Tuesday, 27 August 2019

Exploring cytokine data from fibroblasts with ggpubr...

EDITED 24 July 2020. Some changes to functions means that this script needed to be changed. It should work again now.

===
Last month, I wrote a blog post exploring some data from an interesting publication by Croft et al about the role of synovial fibroblasts in rheumatoid arthritis.
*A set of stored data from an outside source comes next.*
-- ==== Sys2Proof/Machine/Dot.lean ====
section
/-!
DEFINITION. The dot-product contract (R87 to R102): group terms, the FP32 accumulator, the integer path, INT32 output.
-/
namespace Sys2Proof.Machine

/-- One element as it enters a product (R90): its exact element part and the exponent of its scale. -/
structure Elem where
  v : Val
  k : Int
  deriving DecidableEq, Repr

/-- The group size of a product (R89): the wider width decides. -/
def groupSize (a b : FCode) : Nat :=
  let w := max (codeWidth a) (codeWidth b)
  if w = 32 then 1 else if w = 16 then 16 else 32

/-- Whether a product runs on the integer path (R88). -/
def onIntPath (a b : Fmt) : Bool := isIntCode a.code && !a.scaled && isIntCode b.code && !b.scaled

/-- The products of one group: exact element products, in order. -/
def groupProducts (xs ys : List Elem) : List (Val × BitVec 7) :=
  List.zipWith (fun x y => mulVal x.v y.v) xs ys

/-- The exact sum of finite values; a zero sum is -0 only if every value is -0 (R92). -/
def sumExact : List Val → Val
  | [] => .fin true 0 0
  | v :: vs => (addVal v (sumExact vs)).1

/-- The group term of R92. -/
def groupTerm (xs ys : List Elem) : Val × BitVec 7 :=
  if xs.any (fun x => x.v = .nan) || ys.any (fun y => y.v = .nan) then (.nan, 0#7)
  else
    let ps := groupProducts xs ys
    let vs := ps.map (·.1)
    if vs.any (· = .nan) then (.nan, flagInvalid)
    else
      let up := vs.any (· = .inf false)
      let down := vs.any (· = .inf true)
      if up && down then (.nan, flagInvalid)
      else if up then (.inf false, 0#7)
      else if down then (.inf true, 0#7)
      else
        let ka := (xs.head?.map (·.k)).getD 0
        let kb := (ys.head?.map (·.k)).getD 0
        ((sumExact vs).scaleBy (ka + kb), 0#7)

/-- One accumulation with one rounding (R93). -/
def accumulate (a : Arith) (acc : BitVec 32) (t : Val) : BitVec 32 × BitVec 7 :=
  let s := addVal (f32Val acc) t
  let r := roundF32 a s.1
  (r.1, s.2 ||| r.2)

/-- The floating-point path over the groups that remain (R93); `fuel` bounds their number. -/
def dotGroups (a : Arith) (g : Nat) : Nat → BitVec 32 → List Elem → List Elem → BitVec 32 × BitVec 7
  | 0, acc, _, _ => (acc, 0#7)
  | fuel + 1, acc, xs, ys =>
    match xs with
    | [] => (acc, 0#7)
    | _ =>
      let t := groupTerm (xs.take g) (ys.take g)
      let r := accumulate a acc t.1
      let rest := dotGroups a g fuel r.1 (xs.drop g) (ys.drop g)
      (rest.1, t.2 ||| r.2 ||| rest.2)

/-- The floating-point dot product (R93, R94): +0 when there are no elements. -/
def dotFp (a : Arith) (g : Nat) (xs ys : List Elem) : BitVec 32 × BitVec 7 :=
  dotGroups a g xs.length 0#32 xs ys

/-- The integer dot product (R96): exact, within 48 bits by R95. -/
def dotInt (xs ys : List Int) : Int := (List.zipWith (· * ·) xs ys).foldl (· + ·) 0

/-- The INT32 value of a 48-bit sum, with INT_SAT where it is limited (R97). -/
def toInt32 (s : Int) : Int × BitVec 7 :=
  if s > 2147483647 then (2147483647, flagIntSat)
  else if s < -2147483648 then (-2147483648, flagIntSat)
  else (s, 0#7)

/-- The ordered reduction of R101: each contribution exact, the running value starting as the first one, one FP32
rounding for each further one. -/
def orderedSum (a : Arith) : List Val → BitVec 32 × BitVec 7
  | [] => (0#32, 0#7)
  | v :: vs =>
    let r := roundF32 a v
    vs.foldl (fun acc t => let x := accumulate a acc.1 t; (x.1, acc.2 ||| x.2)) r

end Sys2Proof.Machine
end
The paper was "Distinct fibroblast subsets drive inflammation and damage in arthritis". A Biorxiv of the manuscript is available.
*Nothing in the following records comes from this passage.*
-- ==== Sys2Proof/Machine/Shipping.lean ====
section
/-!
DEFINITION. Shipping the cache (R329 to R344): eligible pages, slot lists and credit, page images, delivery, outcomes.
-/
namespace Sys2Proof.Machine

/-- A request handle (R222). -/
def handleFor (slot gen : Nat) : Nat := gen * 2 ^ 14 + slot

/-! ### The exports of a role -/

/-- The exports of the role whose turn it is. -/
def shipsOf (d : Device) : List Shipping := d.role.ships

/-- The exports replaced. -/
def setShips (ss : List Shipping) (d : Device) : Device := { d with role := { d.role with ships := ss } }

/-- One export changed, found by its handle. -/
def updateShip (handle : Nat) (f : Shipping → Shipping) (d : Device) : Device :=
  setShips ((shipsOf d).map fun s => if s.handle = handle then f s else s) d

/-- The export of a handle. -/
def shipOf (d : Device) (handle : Nat) : Option Shipping := (shipsOf d).find? (·.handle = handle)

/-! ### Outcomes (R339, R340) -/

/-- Export status and completion code of an outcome. -/
def endCodes : ExportEnd → Nat × Nat
  | .delivered => (0x0, codeOk)
  | .stopped => (0x1, codeCancelled)
  | .transport => (0x2, codeStepFault)
  | .generation => (0x3, codeStepFault)
  | .credit => (0x4, codeStepFault)

/-- Whether a page has started and is not delivered. -/
def underWay (p : ExportPage) : Bool := p.seq.isSome && 0 < p.chunksLeft

/-- Write the export completion (R339, R366): KIND 2 with the pages delivered. A mirror and a shadow export nothing; they
learn from the other twin's records what has completed (R417, R421). -/
def closeShip (s : Shipping) (e : ExportEnd) (d : Device) : Device :=
  if mirrors d || shadowing d then d else
  let c := endCodes e
  let d := updateShip s.handle (fun s => { s with closed := true }) d
  let d := { d with errs := { d.errs with
    exportFailed := if c.2 = codeStepFault then satAdd 20 d.errs.exportFailed 1 else d.errs.exportFailed } }
  complete s.cq.val c.2 0x20 2 c.1 s.handle s.tag d.job.number s.delivered d

/-- Close an export whose outcome is settled: every eligible page delivered after the cut, or a failure with no page
under way. -/
def checkShip (handle : Nat) (d : Device) : Device :=
  match shipOf d handle with
  | none => d
  | some s =>
    if s.closed then d
    else
      match s.failure with
      | some e => if s.pages.any underWay then d else closeShip s e d
      | none => if s.cut && s.pages.all (fun p => p.seq.isSome && p.chunksLeft = 0) then closeShip s .delivered d else d

/-- The chunks of a page of a list's generation, by sequence number (R338). -/
def isPageChunk (list gen seq : Nat) (t : TxChunk) : Bool :=
  t.chunk.ftype = 0x20 && t.chunk.entry = list && t.chunk.gen = gen && t.chunk.step = seq

/-- An event that ends an export (R340): the first one decides. Pages not started are not shipped; a re-installed list
abandons the started ones. -/
def failShip (handle : Nat) (e : ExportEnd) (d : Device) : Device :=
  match shipOf d handle with
  | none => d
  | some s =>
    if s.closed || s.failure.isSome then d
    else
      let gone := if e = .generation then s.pages.filter underWay else []
      let keep := if e = .generation then [] else s.pages.filter underWay
      let d := updateShip handle (fun s => { s with failure := some e, pages := keep }) d
      checkShip handle (dropChunks (fun c => gone.any fun p => isPageChunk s.list s.gen (p.seq.getD 0) c) d)

/-- A page of an export has ended: delivered (its chunks left are 0), or lost with its transport. -/
def dropPage (handle seq : Nat) (deliveredOne : Bool) (d : Device) : Device :=
  let d := updateShip handle (fun s => { s with
    pages := if deliveredOne then s.pages.map fun p => if p.seq = some seq then { p with chunksLeft := 0 } else p
      else s.pages.filter fun p => p.seq ≠ some seq
    delivered := s.delivered + (if deliveredOne then 1 else 0) }) d
  let d := { d with errs := { d.errs with
    delivered := if deliveredOne then satAdd 32 d.errs.delivered 1 else d.errs.delivered } }
  checkShip handle d

/-! ### Starting a page (R333, R335 to R338) -/

/-- The order of R335. -/
def pageBefore (a b : Nat × ExportPage) : Bool :=
  let ka := [a.2.since, a.1, a.2.index, a.2.key.layer, a.2.key.head]
  let kb := [b.2.since, b.1, b.2.index, b.2.key.layer, b.2.key.head]
  decide (ka < kb)

/-- The eligible pages that have not started, with their handles; a page waits for action 6 of the boundary that made it eligible
(R17, R330). -/
def waitingPages (d : Device) : List (Nat × ExportPage) :=
  ((shipsOf d).filter fun s => !s.closed && s.failure.isNone).flatMap fun s =>
    (s.pages.filter fun p => p.seq.isNone && p.since < d.job.number).map fun p => (s.handle, p)

/-- The next page to start (R335). -/
def nextPage (d : Device) : Option (Nat × ExportPage) :=
  (waitingPages d).foldl (fun best p =>
    match best with
    | none => some p
    | some b => if pageBefore p b then some p else some b) none

/-- The four areas of a slot: where each starts and the bytes of a place in it (R190). -/
def slotAreas (dh : Nat) (fp4 : Bool) : List (Nat × Nat) :=
  let e := partBytes dh fp4
  let s := dh / 32
  [(0, e), (256 * e, e), (512 * e, s), (512 * e + 256 * s, s)]

/-- The page image (R337). -/
def pageImage (s : Shipping) (p : ExportPage) (dh seq : Nat) (final : Bool) (slot : List Byte) : List Byte :=
  let head := bytesOfNat 8 s.stream.toNat ++ bytesOfNat 2 p.key.layer ++ bytesOfNat 1 p.key.head ++
    bytesOfNat 1 (if p.entry.fp4 then 0x15 else 0x13) ++ bytesOfNat 4 p.index ++ bytesOfNat 4 (256 * p.index) ++
    bytesOfNat 2 p.count ++ bytesOfNat 2 dh ++ bytesOfNat 8 seq ++
    bytesOfNat 4 (ofBit final + 2 * ofBit p.entry.shared) ++ bytesOfNat 4 (if final then s.started + 1 else 0) ++
    bytesOfNat 20 0
  head ++ bytesOfNat 4 (crc32c (head ++ slot)) ++ slot

/-- Bytes of a slot in device memory or the host spill area, with what the read found (R450). -/
def readSlot (e : PageEntry) (n : Nat) (d : Device) : List Byte × List MemEvent × Device :=
  if e.tier = 2 then (readBytes d.mem.spill e.slot n, [], d) else unitRead e.slot n d

/-- The slot of a page as its image holds it: the places below `count` of every area, and 0 at and above it, which are never
read (R17, R337). -/
def readPlaces (e : PageEntry) (dh count : Nat) (d : Device) : List Byte × List MemEvent × Device :=
  (slotAreas dh e.fp4).foldl (fun acc a =>
    let r := readSlot { e with slot := e.slot + a.1 } (count * a.2) acc.2.2
    (acc.1 ++ r.1 ++ List.replicate ((256 - count) * a.2) 0#8, acc.2.1 ++ r.2.1, r.2.2)) ([], [], d)

/-- What an export or a copy reports of a slot: corrected words, and a lost slot (R450, R414). -/
def copyEvents (es : List MemEvent) (d : Device) : Device :=
  eachEvent (fun w st d => noteLost w (noteUncorrectable w 2 st d)) es d

/-- EXPORT_PAGE_START (R333, R335): the next eligible page starts once its sequence number is below the list's credit and
fewer than 512 pages are under way. -/
def devExportPageStart (d : Device) : Device :=
  if !serving d || mirrors d then d
  else
    match nextPage d with
    | none => d
    | some (handle, p) =>
      match shipOf d handle with
      | none => d
      | some s =>
        match Tab.find d.fab.slotLists s.list with
        | none => d
        | some l =>
          let busy := ((shipsOf d).flatMap fun s => s.pages.filter underWay).length
          if l.gen ≠ s.gen || l.credit ≤ l.seq || 512 ≤ busy then d
          else
            let dh := (listAt d p.key).dh
            let dh := if dh = 0 then dimAt d p.key.layer p.key.head else dh
            let r := readPlaces p.entry dh p.count d
            let d := copyEvents r.2.1 r.2.2
            if anyUncorrectable r.2.1 then failShip handle .transport d
            else
              let seq := l.seq
              let left := (s.pages.filter fun q => q.seq.isNone).length
              let image := pageImage s p dh seq (s.cut && left = 1) r.1
              let cs := pieces chunkSize (image.length / chunkSize + 1) image
              let d := { d with fab := { d.fab with
                slotLists := Tab.put d.fab.slotLists s.list { l with seq := seq + 1 } } }
              let d := updateShip handle (fun s => { s with
                started := s.started + 1
                pages := s.pages.map fun q => if q = p then { q with seq := some seq, chunksLeft := cs.length } else q }) d
              serve <| (cs.zip (List.range cs.length)).foldl (fun d c =>
                sendChunk ((seq + c.2) % 8)
                  { dst := l.node, ftype := 0x20, vc := 2, gen := l.gen, group := 0, rank := 0, entry := s.list, flags := 0#7,
                    step := seq, piece := 0, index := c.2, phase := 0, agree := 0#64, bytes := c.1 } d) d

/-- EXPORT_PAGE_START. -/
def execExportPageStart (s : State) (found : Found := []) : Host.Outcome State Fault Refusal :=
  lift (ownTurn devExportPageStart ∘ noteFound found) s

/-! ### Credit (R334, R340) -/

/-- EXPORT_CREDIT (R334): applied only from the list's node, for its generation, and upward; a copy of an applied credit is
acknowledged (R298), any other counted as stale. -/
def devExportCredit (pin : ParticleIn) (d : Device) : Device :=
  if !fabricRuns d then d
  else
    receiveParticle typeCredit pin
      (fun d p => match Tab.find d.fab.slotLists p.status with
        | some l => pin.frame.src = l.node && p.gen = l.gen && l.credit < p.step
        | none => false)
      (fun p d => match Tab.find d.fab.slotLists p.status with
        | some l => { d with fab := { d.fab with slotLists := Tab.put d.fab.slotLists p.status { l with credit := p.step } } }
        | none => d) d

/-- EXPORT_CREDIT. -/
def execExportCredit (p : ParticleIn) (s : State) : Host.Outcome State Fault Refusal := lift (devExportCredit p) s

/-- Whether a page of an export waits for credit. -/
def waitsForCredit (d : Device) (s : Shipping) : Bool :=
  s.pages.any (fun p => p.seq.isNone) &&
    (match Tab.find d.fab.slotLists s.list with
     | some l => decide (l.credit ≤ l.seq)
     | none => true)

/-- CREDIT_WAIT_TIMEOUT (R340). -/
def devCreditWaitTimeout (handle : Nat) (d : Device) : Device :=
  match shipOf d handle with
  | none => d
  | some s => if fwRuns d && waitsForCredit d s then failShip handle .credit d else d

/-- CREDIT_WAIT_TIMEOUT. -/
def execCreditWaitTimeout (handle : Nat) (s : State) : Host.Outcome State Fault Refusal :=
  lift (ownTurn (devCreditWaitTimeout handle)) s

/-! ### Answers to EXPORT_DATA (R338, R339) -/

/-- The export whose page a sequence number of a list's generation names, started and not delivered. -/
def shipBySeq (d : Device) (list gen seq : Nat) : Option Shipping :=
  (shipsOf d).find? fun s => s.list = list && s.gen = gen && s.pages.any fun p => p.seq = some seq && underWay p

/-- Whether an answer names the current generation of its list and a page under way (R338). -/
def exportAnswerOk (d : Device) (f : Frame) : Bool :=
  (match Tab.find d.fab.slotLists f.entry with
   | some l => l.gen = f.gen
   | none => false) && (shipBySeq d f.entry f.gen f.step).isSome

/-- One chunk of a page acknowledged; the last one delivers the page (R339). -/
def exportAcked (list gen seq : Nat) (d : Device) : Device :=
  match shipBySeq d list gen seq with
  | none => d
  | some s =>
    let left := ((s.pages.find? fun p => p.seq = some seq).map (·.chunksLeft)).getD 0
    if left ≤ 1 then dropPage s.handle seq true d
    else
      updateShip s.handle (fun s => { s with
        pages := s.pages.map fun p => if p.seq = some seq then { p with chunksLeft := p.chunksLeft - 1 } else p }) d

/-- A chunk of a page fails (R340): its page is lost and its export fails once the others have finished. -/
def exportChunkFailed (list gen seq : Nat) (d : Device) : Device :=
  let d := dropChunks (isPageChunk list gen seq) d
  match shipBySeq d list gen seq with
  | none => d
  | some s =>
    let d := failShip s.handle .transport d
    dropPage s.handle seq false d

/-! ### Eligible pages (R329 to R331) -/

/-- Make a page eligible with a COUNT, unless it already is or SKIP_SHARED skips it (R330, R335). -/
def addPage (since : Nat) (key : ListKey) (index count : Nat) (entry : PageEntry) (s : Shipping) : Shipping :=
  let known := s.pages.any fun p => p.key = key && p.index = index
  if s.closed || s.failure.isSome || known || (s.skipShared && entry.shared) then s
  else { s with pages := s.pages ++
    [{ since := since, key := key, index := index, entry := entry, count := count, seq := none, chunksLeft := 0 }] }

/-- EXPORT_SLOTS installs a slot list (R332): a new generation, sequence 0, the initial credit; exports of the old
generation fail, and those that wait for a list that was not installed before ship under its first one. A credit of the list that
arrives from then on is judged anew, also where an equal one was applied to an installation before (R334). -/
def installList (n : Nat) (l : SlotList) (d : Device) : Device :=
  let first := (Tab.find d.fab.slotLists n).isNone
  let d := { d with fab := { d.fab with
    slotLists := Tab.put d.fab.slotLists n l
    seen := d.fab.seen.filter fun p => p.2.type ≠ typeCredit || p.2.status ≠ n } }
  if first then setShips ((shipsOf d).map fun s => if s.list = n && !s.closed then { s with gen := l.gen } else s) d
  else
    ((shipsOf d).filter fun s => s.list = n && !s.closed && s.gen ≠ l.gen).foldl (fun d s => failShip s.handle .generation d) d

/-- Whether a page of a list is eligible and not delivered: firmware leaves it where it is (R331). -/
def pagePinned (d : Device) (key : ListKey) (index : Nat) : Bool :=
  (shipsOf d).any fun s => !s.closed && s.pages.any fun p =>
    p.key = key && p.index = index && (p.seq.isNone || 0 < p.chunksLeft)

end Sys2Proof.Machine
end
Today, while preparing teaching materials for R for Biochemists 201, an advanced R course I'm preparing for the Biochemical Society, I have been exploring the data in Figure 4a. The data analysis workflow requires data import, some tidying in Excel and R, summarisation and visualisation. The data in the Excel file was challenging. I have edited it to make it a little easier for me and put it on Github

For the visualisation, I have been using the ggpubr package by Alboukadel Kassambara. ggpubr is a very interesting package that makes adding results from statistical tests to ggplots more straight forward. Alboukadel Kassambara has also created a VERY useful site for learning R.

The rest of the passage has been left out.